Source records below:
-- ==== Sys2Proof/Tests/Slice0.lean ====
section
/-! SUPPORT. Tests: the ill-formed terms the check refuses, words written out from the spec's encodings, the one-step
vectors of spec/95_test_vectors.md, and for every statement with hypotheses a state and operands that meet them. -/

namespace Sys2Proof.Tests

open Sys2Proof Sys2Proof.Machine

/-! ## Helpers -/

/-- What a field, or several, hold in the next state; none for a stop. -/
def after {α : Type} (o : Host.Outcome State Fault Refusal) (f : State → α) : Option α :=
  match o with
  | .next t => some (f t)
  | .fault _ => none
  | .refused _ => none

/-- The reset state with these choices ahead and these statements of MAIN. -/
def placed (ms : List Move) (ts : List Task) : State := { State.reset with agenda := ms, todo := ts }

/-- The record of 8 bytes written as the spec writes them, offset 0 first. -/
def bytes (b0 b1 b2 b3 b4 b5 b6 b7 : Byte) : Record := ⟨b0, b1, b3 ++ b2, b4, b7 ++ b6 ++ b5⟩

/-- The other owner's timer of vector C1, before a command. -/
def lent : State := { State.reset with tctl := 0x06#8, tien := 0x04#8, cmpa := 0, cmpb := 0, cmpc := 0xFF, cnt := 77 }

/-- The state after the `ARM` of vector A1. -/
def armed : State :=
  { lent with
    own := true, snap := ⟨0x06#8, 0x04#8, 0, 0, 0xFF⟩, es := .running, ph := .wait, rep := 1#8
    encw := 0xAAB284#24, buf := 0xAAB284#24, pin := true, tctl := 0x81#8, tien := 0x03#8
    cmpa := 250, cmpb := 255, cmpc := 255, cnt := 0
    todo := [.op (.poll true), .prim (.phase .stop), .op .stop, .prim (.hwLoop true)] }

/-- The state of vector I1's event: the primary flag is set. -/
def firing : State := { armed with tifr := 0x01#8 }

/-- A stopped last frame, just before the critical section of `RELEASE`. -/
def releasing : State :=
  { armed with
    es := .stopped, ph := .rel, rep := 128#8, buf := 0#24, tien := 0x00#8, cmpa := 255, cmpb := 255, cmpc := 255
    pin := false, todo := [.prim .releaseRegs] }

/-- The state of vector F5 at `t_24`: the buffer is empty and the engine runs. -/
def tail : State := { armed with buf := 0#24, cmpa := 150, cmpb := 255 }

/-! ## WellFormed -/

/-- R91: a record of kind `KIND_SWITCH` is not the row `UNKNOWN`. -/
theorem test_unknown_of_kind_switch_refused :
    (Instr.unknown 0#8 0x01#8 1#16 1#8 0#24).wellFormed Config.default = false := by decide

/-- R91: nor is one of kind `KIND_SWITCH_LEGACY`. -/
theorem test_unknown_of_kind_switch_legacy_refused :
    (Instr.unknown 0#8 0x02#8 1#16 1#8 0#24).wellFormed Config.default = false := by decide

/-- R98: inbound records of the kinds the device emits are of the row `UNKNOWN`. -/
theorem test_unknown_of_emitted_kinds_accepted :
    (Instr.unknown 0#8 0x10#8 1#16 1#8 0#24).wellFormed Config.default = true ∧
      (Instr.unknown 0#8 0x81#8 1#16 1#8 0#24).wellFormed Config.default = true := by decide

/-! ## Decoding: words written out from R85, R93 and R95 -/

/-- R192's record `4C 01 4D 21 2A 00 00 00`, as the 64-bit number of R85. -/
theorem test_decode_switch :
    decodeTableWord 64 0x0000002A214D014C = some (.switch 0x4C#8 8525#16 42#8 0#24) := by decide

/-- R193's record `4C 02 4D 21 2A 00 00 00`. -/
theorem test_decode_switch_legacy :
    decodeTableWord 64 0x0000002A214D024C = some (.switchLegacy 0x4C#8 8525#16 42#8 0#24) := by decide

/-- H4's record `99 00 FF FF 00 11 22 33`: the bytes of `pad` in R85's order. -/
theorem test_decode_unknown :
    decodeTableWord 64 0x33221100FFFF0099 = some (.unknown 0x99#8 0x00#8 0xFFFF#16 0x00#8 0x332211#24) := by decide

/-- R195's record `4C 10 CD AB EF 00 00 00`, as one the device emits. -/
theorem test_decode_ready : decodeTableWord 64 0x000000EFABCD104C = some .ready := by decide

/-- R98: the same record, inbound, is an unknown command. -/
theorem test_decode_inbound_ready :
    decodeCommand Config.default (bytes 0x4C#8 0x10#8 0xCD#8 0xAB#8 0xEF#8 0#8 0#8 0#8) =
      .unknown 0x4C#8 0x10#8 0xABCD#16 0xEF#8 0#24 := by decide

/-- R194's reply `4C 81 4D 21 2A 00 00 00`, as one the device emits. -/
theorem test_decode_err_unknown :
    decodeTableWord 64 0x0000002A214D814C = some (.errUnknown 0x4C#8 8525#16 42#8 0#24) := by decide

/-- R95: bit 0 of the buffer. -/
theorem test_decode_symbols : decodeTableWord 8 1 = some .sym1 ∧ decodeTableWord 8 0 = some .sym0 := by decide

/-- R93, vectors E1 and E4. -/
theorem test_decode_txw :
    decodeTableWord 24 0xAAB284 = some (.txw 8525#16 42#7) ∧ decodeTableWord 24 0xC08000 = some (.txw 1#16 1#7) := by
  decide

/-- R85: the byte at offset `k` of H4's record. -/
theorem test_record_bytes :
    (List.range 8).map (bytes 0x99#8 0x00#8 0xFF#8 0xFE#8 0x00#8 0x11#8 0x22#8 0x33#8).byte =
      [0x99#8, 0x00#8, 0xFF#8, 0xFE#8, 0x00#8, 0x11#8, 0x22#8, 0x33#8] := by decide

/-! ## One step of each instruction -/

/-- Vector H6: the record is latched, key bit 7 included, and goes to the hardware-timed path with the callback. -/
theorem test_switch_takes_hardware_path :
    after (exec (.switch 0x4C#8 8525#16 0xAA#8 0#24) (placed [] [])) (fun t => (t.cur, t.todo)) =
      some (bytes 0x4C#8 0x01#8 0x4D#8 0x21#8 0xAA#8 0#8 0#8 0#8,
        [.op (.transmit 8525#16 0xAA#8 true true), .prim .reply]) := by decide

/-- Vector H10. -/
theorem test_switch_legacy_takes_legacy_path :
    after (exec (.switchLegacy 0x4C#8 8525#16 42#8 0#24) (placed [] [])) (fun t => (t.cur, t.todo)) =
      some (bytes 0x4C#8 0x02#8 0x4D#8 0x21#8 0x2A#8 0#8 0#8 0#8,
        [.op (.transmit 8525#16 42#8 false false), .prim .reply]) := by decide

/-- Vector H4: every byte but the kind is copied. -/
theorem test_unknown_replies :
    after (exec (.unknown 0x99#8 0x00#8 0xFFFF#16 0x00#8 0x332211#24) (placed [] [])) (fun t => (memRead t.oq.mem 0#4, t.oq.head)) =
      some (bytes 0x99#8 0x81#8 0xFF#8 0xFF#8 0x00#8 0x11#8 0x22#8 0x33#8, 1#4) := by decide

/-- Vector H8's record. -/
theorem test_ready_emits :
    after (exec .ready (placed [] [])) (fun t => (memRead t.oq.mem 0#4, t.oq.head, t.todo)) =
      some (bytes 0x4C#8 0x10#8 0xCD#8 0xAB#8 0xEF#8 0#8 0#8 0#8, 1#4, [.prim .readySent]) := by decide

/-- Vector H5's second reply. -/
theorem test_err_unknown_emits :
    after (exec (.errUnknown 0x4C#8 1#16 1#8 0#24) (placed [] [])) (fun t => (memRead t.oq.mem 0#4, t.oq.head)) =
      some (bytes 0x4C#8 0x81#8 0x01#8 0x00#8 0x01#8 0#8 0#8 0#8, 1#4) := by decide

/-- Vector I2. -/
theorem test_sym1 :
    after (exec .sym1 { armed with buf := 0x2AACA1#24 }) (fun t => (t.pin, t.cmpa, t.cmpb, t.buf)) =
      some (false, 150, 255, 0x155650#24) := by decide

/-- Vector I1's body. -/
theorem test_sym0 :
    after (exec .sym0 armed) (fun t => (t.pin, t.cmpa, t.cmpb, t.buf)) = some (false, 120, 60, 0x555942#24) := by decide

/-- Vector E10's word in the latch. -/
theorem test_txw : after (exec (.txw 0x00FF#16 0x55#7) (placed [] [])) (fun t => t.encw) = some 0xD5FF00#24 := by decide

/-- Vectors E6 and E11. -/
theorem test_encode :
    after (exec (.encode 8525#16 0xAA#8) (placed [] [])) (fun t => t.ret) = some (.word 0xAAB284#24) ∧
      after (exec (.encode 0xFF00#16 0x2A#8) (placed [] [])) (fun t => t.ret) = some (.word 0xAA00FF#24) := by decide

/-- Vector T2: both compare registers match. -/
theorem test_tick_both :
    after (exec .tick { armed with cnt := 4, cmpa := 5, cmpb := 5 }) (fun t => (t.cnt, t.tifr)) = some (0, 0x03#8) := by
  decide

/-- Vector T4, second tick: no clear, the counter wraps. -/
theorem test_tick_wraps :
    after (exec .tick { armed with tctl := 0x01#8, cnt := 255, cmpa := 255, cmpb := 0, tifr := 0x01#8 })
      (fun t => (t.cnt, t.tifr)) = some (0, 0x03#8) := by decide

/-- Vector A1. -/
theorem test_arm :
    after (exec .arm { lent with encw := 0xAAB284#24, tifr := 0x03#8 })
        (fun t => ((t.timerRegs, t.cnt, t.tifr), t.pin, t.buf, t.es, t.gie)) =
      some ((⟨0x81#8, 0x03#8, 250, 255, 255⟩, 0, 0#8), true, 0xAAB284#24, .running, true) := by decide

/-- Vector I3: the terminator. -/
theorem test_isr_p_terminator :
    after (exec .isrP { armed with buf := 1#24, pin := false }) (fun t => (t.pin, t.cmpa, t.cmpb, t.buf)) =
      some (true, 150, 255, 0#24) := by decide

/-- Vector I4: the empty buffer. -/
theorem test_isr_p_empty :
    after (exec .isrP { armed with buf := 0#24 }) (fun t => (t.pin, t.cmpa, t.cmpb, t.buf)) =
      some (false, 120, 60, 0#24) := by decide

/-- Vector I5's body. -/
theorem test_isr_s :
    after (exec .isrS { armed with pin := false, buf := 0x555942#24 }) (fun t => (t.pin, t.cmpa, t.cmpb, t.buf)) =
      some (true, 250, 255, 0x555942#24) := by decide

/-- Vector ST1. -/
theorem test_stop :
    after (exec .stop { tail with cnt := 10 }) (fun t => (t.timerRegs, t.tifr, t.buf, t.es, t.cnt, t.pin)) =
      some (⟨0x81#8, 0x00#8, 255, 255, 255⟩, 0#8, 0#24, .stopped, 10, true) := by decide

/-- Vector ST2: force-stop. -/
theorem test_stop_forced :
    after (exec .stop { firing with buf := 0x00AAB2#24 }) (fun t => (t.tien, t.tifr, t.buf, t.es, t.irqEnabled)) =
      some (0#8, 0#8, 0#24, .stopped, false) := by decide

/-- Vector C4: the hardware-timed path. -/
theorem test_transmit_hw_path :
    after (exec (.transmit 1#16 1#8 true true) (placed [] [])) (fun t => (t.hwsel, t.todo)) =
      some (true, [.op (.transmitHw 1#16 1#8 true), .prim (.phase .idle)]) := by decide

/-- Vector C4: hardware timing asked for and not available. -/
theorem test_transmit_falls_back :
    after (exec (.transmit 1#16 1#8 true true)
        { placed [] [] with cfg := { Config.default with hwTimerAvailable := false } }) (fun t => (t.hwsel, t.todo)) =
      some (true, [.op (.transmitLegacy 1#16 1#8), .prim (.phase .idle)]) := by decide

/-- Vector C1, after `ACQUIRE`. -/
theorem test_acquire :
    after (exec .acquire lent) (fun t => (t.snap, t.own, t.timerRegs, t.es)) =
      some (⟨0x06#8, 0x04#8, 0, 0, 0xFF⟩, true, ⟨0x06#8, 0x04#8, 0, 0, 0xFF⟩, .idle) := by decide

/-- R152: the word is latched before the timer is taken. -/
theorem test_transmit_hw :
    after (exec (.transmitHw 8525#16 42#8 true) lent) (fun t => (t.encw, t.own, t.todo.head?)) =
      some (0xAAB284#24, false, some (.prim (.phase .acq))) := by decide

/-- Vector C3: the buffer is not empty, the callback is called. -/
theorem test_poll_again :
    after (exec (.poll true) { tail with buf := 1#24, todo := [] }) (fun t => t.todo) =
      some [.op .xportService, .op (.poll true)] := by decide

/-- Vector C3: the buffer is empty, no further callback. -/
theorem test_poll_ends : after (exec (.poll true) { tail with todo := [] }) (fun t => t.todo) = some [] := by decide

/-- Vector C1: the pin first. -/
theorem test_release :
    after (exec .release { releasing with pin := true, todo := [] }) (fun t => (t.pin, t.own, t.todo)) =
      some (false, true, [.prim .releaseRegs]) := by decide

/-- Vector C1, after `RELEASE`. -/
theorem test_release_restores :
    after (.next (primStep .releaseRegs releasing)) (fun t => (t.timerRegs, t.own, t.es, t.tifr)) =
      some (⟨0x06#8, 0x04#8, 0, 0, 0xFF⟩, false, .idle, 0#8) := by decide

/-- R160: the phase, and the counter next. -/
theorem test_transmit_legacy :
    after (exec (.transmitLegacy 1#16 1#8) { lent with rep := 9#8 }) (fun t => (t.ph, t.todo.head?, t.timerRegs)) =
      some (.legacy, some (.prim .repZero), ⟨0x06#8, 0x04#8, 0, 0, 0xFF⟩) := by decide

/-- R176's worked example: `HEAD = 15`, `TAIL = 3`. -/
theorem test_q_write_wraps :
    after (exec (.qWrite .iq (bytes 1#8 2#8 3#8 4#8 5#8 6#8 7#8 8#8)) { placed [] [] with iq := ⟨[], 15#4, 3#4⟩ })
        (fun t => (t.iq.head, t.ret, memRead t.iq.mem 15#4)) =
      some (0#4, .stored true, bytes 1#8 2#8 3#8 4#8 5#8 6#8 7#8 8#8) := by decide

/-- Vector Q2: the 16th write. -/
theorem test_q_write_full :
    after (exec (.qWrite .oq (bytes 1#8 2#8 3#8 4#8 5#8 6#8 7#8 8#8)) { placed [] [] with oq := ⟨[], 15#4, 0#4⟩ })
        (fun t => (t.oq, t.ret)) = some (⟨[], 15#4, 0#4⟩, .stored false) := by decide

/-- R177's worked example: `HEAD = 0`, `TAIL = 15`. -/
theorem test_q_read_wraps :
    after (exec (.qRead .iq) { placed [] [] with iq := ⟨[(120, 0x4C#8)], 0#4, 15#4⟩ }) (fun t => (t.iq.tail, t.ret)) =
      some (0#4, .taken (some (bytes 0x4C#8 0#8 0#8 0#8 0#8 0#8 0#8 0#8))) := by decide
End of Source records.
Exercise instructions: Copy the lines above exactly, beginning at the line that has "namespace Sys2Proof.Tests" and stopping after the line that has "match o with", and omit the rest.

Answer to the problem:
namespace Sys2Proof.Tests

open Sys2Proof Sys2Proof.Machine

/-! ## Helpers -/

/-- What a field, or several, hold in the next state; none for a stop. -/
def after {α : Type} (o : Host.Outcome State Fault Refusal) (f : State → α) : Option α :=
  match o with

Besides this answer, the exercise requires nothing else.